Despite running on tight compute resources—just 1-2 machines running DeltaStreamer—their ingestion latency sits around 15 minutes. They can easily scale this by adding more compute when needed.

Next Steps: Moving Beyond PostgreSQL

After successfully implementing Hudi on a few key tables, Applied Intuition is scaling Hudi to support their entire data lake architecture.

PostgreSQL CDC architecture

A proof of concept integrates PostgreSQL CDC via Debezium into Kafka, which feeds into Hudi DeltaStreamer, replicating transactional data into a Hudi-powered lakehouse. This setup enables non-critical queries to shift away from PostgreSQL, reducing database load and improving overall product performance. It also opens up deeper analytical insights directly from the data lake for both internal teams and customers.

The team worked through some initial setup challenges, resolving tombstone record handling through PostgreSQL and Debezium configuration updates.

Acknowledgments

Applied Intuition is grateful for the incredible support from the Apache Hudi community, which has significantly improved their data infrastructure.
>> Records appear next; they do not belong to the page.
-- ==== Sys2Proof/Machine/HostPort.lean ====
section
/-! DEFINITION. What the host can do to the machine (70_reset_and_hazards.md R206): load a program image before the first
step (20_memory.md R62 to R66), feed the input channel, take the output. -/

namespace Sys2Proof.Machine

/-- Why a load is refused. A bad image: the run never starts (20_memory.md R64, 60_exceptions.md R198). A load at a time
when the port is closed: nothing is written, and the machine is left as it is (R65, log 29). -/
inductive LoadError where
  /-- The machine has begun a step, or its one image has been loaded (R65, 10_state.md R36). -/
  | portClosed
  /-- The stream is too short to hold the origin word (log 20). -/
  | noOrigin
  /-- The stream ends after an odd number of bytes (log 20). -/
  | shortRead
  /-- `origin + len(words) > 65536`: "image too large", no wrap to address 0. -/
  | tooLarge
deriving DecidableEq, Repr

/-- What a load gives: a machine ready for its first step, or a refusal with no state of its own. -/
inductive Launch where
  | ready (s : State)
  | refused (e : LoadError)
deriving DecidableEq, Repr

/-- A word of the image from its two bytes, the high byte first (20_memory.md R63). -/
def bigEndian (hi lo : Byte) : Word := hi ++ lo

/-- The whole words of a byte stream, and whether an odd byte is left over. -/
def imageWords : List Byte → List Word × Bool
  | hi :: lo :: bs => (bigEndian hi lo :: (imageWords bs).1, (imageWords bs).2)
  | [_] => ([], true)
  | [] => ([], false)

/-- `mem[a + k] <- words[k]`, in order, plain writes (R62). -/
def Memory.load (m : Memory) (a : Nat) : List Word → Memory
  | [] => m
  | w :: ws => Memory.load (Memory.write m a w) (a + 1) ws

/-- The load port is open "after reset, before the first step, once" (70_reset_and_hazards.md R206; 20_memory.md R65): no
step has begun, none is unfinished, the machine has not stopped, and no image has been loaded. -/
abbrev State.LoadOpen (s : State) : Prop :=
  s.run = .running ∧ s.wait = none ∧ s.steps = 0 ∧ s.loaded = false

/-- `Load(origin, words)`: refused when the port is closed (R65) and when it would pass 65535 (R64); otherwise the words are
written (R62), the port closes, and nothing else changes. PC stays at `PC_START` whatever the origin
(70_reset_and_hazards.md R202). -/
def State.load (s : State) (origin : Word) (words : List Word) : Launch :=
  if s.LoadOpen then
    if origin.toNat + words.length ≤ 65536 then
      .ready { s with mem := Memory.load s.mem origin.toNat words, loaded := true }
    else .refused .tooLarge
  else .refused .portClosed

/-- Reset, then the load of one image (70_reset_and_hazards.md R201; image format 20_memory.md R63). -/
def launch (image : List Byte) : Launch :=
  match imageWords image with
  | ([], _) => .refused .noOrigin
  | (origin :: words, odd) =>
    match State.reset.load origin words with
    | .refused e => .refused e
    | .ready s => if odd then .refused .shortRead else .ready s

/-- The two bytes of a word in an image. -/
def wordBytes (w : Word) : List Byte := [highByte w, lowByte w]

/-- The image of a load: the origin word, then the words, each high byte first (R63). -/
def imageOf (origin : Word) (words : List Word) : List Byte :=
  wordBytes origin ++ words.flatMap wordBytes

/-- The environment adds events to the input channel, between two steps: bytes in the order typed (R206). -/
def State.supply (s : State) (es : List InEvent) : State := { s with input := s.input ++ es }

/-- The bytes sent so far, in order (R206). -/
def State.outputBytes (s : State) : List Byte :=
  s.output.filterMap fun e =>
    match e with
    | .byte b => some b
    | .flush => none

end Sys2Proof.Machine
end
The Onehouse team—Sivabalan, Ethan, and Nadine—has been particularly helpful, staying up on long night calls to help debug issues and ensure the team understood the product deeply. Nadine also provided ongoing support by answering questions on Slack.

Conclusion

Applied Intuition's journey with Apache Hudi demonstrates how a modern data lakehouse platform can solve complex data infrastructure challenges while unlocking new levels of performance and insight.